- _WORK REQUIRED_
Repeat word for word the opening stretch of the entries, from the first line through the line containing "refine ⟨fun g".

(Stored data)

/-- Settles O43: the ways of each command of the router and the recorder. -/
theorem routerAndRecorderCommandsComplete : Obligations.RouterAndRecorderCommandsComplete := by
  intro s
  refine ⟨fun g hheld => congrArg Host.Outcome.next (if_pos hheld), fun a t hr ha => ⟨?claim, ?withdrawn, ?unoffered, ?complete, ?mismatch⟩,
    fun a hr hw => ⟨?prigroup, ?enable, ?refuse, ?disable, exec_evrSwsetWrite hr hw⟩, fun hen => ⟨?bad, ?parity, ?good⟩, fun t => rfl, rfl,
    fun a hr hw => ⟨congrArg Host.Outcome.next (ite_primary hr hw), fun v => ⟨?found, ?missing⟩⟩⟩
  case claim => exact fun n hn => congrArg Host.Outcome.next (claimRead_of_offer hr ha hn)
  case withdrawn => exact fun hn hgone => congrArg Host.Outcome.next (claimRead_of_withdrawn hr ha hn hgone)
  case unoffered => exact fun hn hgone => congrArg Host.Outcome.next (claimRead_of_none hr ha hn hgone)
  case complete => exact fun x r hx hs => congrArg Host.Outcome.next (completeWrite_of_top hr ha hx hs)
  case mismatch => exact fun x hs => congrArg Host.Outcome.next (completeWrite_of_other hr ha hs)
  case prigroup => exact fun v => congrArg Host.Outcome.next (ite_primary hr hw)
  case enable => exact fun hgood => congrArg Host.Outcome.next ((ite_primary hr hw).trans (if_pos hgood))
  case refuse => exact fun hbad => congrArg Host.Outcome.next ((ite_primary hr hw).trans (if_neg (ne_true_of_eq_false hbad)))
  case disable => exact congrArg Host.Outcome.next (ite_primary hr hw)
  case bad => exact fun hbad => by simp [exec_prioTableCheck, hen, hbad]
  case parity => simp [exec_prioTableCheck, hen]
  case good => exact fun hgood => by simp [exec_prioTableCheck, hgood]
  case found => exact fun b hb => congrArg Host.Outcome.next ((ite_primary hr hw).trans (logSelect_of_found hb))
  case missing => exact fun hnone => congrArg Host.Outcome.next ((ite_primary hr hw).trans (logSelect_of_missing hnone))

/-! ## The router at reset -/

/-- At reset no source is latched, offered or claimed, so the router is sound. -/
theorem routerSound_reset : RouterSound State.reset where
  inv :=
    { table := rfl
      offered := fun _ n _ h => Nat.noConfusion (h : 0 = n + 1)
      nested := fun _ n _ _ _ h => Nat.noConfusion (h : 0 = n + 1)
      depth := fun _ _ => Nat.zero_le 8 }
  latched := fun _ h => absurd h List.not_mem_nil
  claimed := fun _ _ h => absurd h List.not_mem_nil

/-- Settles O53: the tables of the reset state are empty, and its registers hold their reset values. -/
theorem resetStateIsSound : Obligations.ResetStateIsSound :=
  ⟨rfl, rfl, rfl, fun _ => rfl, fun _ => rfl, rfl, fun _ => ⟨rfl, rfl⟩, routerSound_reset.inv, by decide +kernel, by decide +kernel⟩

end Sys2Proof.Machine
end

section
/-! # The aperture units' floor and barriers, and the arbiters (15 R388 to R397)

The floor of 15 Table 15.7 is checked before any descriptor, so no descriptor lifts it; and no other cause of Table 15.10 is FLOOR. -/

namespace Sys2Proof.Machine

open Sys2Proof

/-! ## The floor -/

/-- One of `n` bytes lies in a range. -/
theorem exists_byte_between {a n lo hi : Nat} (hn : 1 ≤ n) (hrange : lo ≤ hi) :
    (∃ x, a ≤ x ∧ x < a + n ∧ lo ≤ x ∧ x ≤ hi) ↔ a < hi + 1 ∧ lo < a + n := by
  refine ⟨fun ⟨x, h1, h2, h3, h4⟩ => ⟨by omega, by omega⟩, fun ⟨h1, h2⟩ => ⟨max a lo, ?_⟩⟩
  omega

/-- The floor is the ranges of 15 Table 15.7. -/
theorem aptFloor_iff {u a n : Nat} {write served : Bool} (hu : u < 12) (hn : 1 ≤ n) : aptFloor u a n write served = true ↔
    let hit := fun (lo hi : Nat) => ∃ x, a ≤ x ∧ x < a + n ∧ lo ≤ x ∧ x ≤ hi
    (u = 0 ∧ (hit 0 0x313FFFFFF ∨ hit 0x340000000 0x37FFFFFFF ∨ hit 0x400000000 0x47FFFFFFF ∨ (write = true ∧ hit 0x380000000 0x3BFFFFFFF))) ∨
      (u = 1 ∧ hit 0x900000000 0xBFFFFFFFF) ∨ u = 2 ∨ u = 5 ∨ u = 7 ∨ (8 ≤ u ∧ served = false) := by
  dsimp only
  simp (disch := norm_num) only [exists_byte_between hn]
  interval_cases u <;> simp [aptFloor, or_assoc]

theorem aptCause_of_floor {s : State} {u a n m : Nat} {write served : Bool} (h : aptFloor u a n write served = true) :
    aptCause s u a n m false write served = (3, 0, 0) := by
  simp only [aptCause, h, Bool.not_false, Bool.and_self, if_true]

/-- Past the floor, a refusal has another cause: no descriptor, no right, the operand slot, or an overlap. -/
theorem aptCause_ne_floor {s : State} {u a n m : Nat} {inWorld write served : Bool} (h : (!inWorld && aptFloor u a n write served) = false) :
    (aptCause s u a n m inWorld write served).1 ≠ 3 := by
  simp only [aptCause, h, Bool.false_eq_true, if_false]
  split
  · decide
  · split_ifs <;> decide
  · exact (by decide : (5 : Nat) ≠ 3)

- _OUTPUT FOR THIS TASK_
/-- Settles O43: the ways of each command of the router and the recorder. -/
theorem routerAndRecorderCommandsComplete : Obligations.RouterAndRecorderCommandsComplete := by
  intro s
  refine ⟨fun g hheld => congrArg Host.Outcome.next (if_pos hheld), fun a t hr ha => ⟨?claim, ?withdrawn, ?unoffered, ?complete, ?mismatch⟩,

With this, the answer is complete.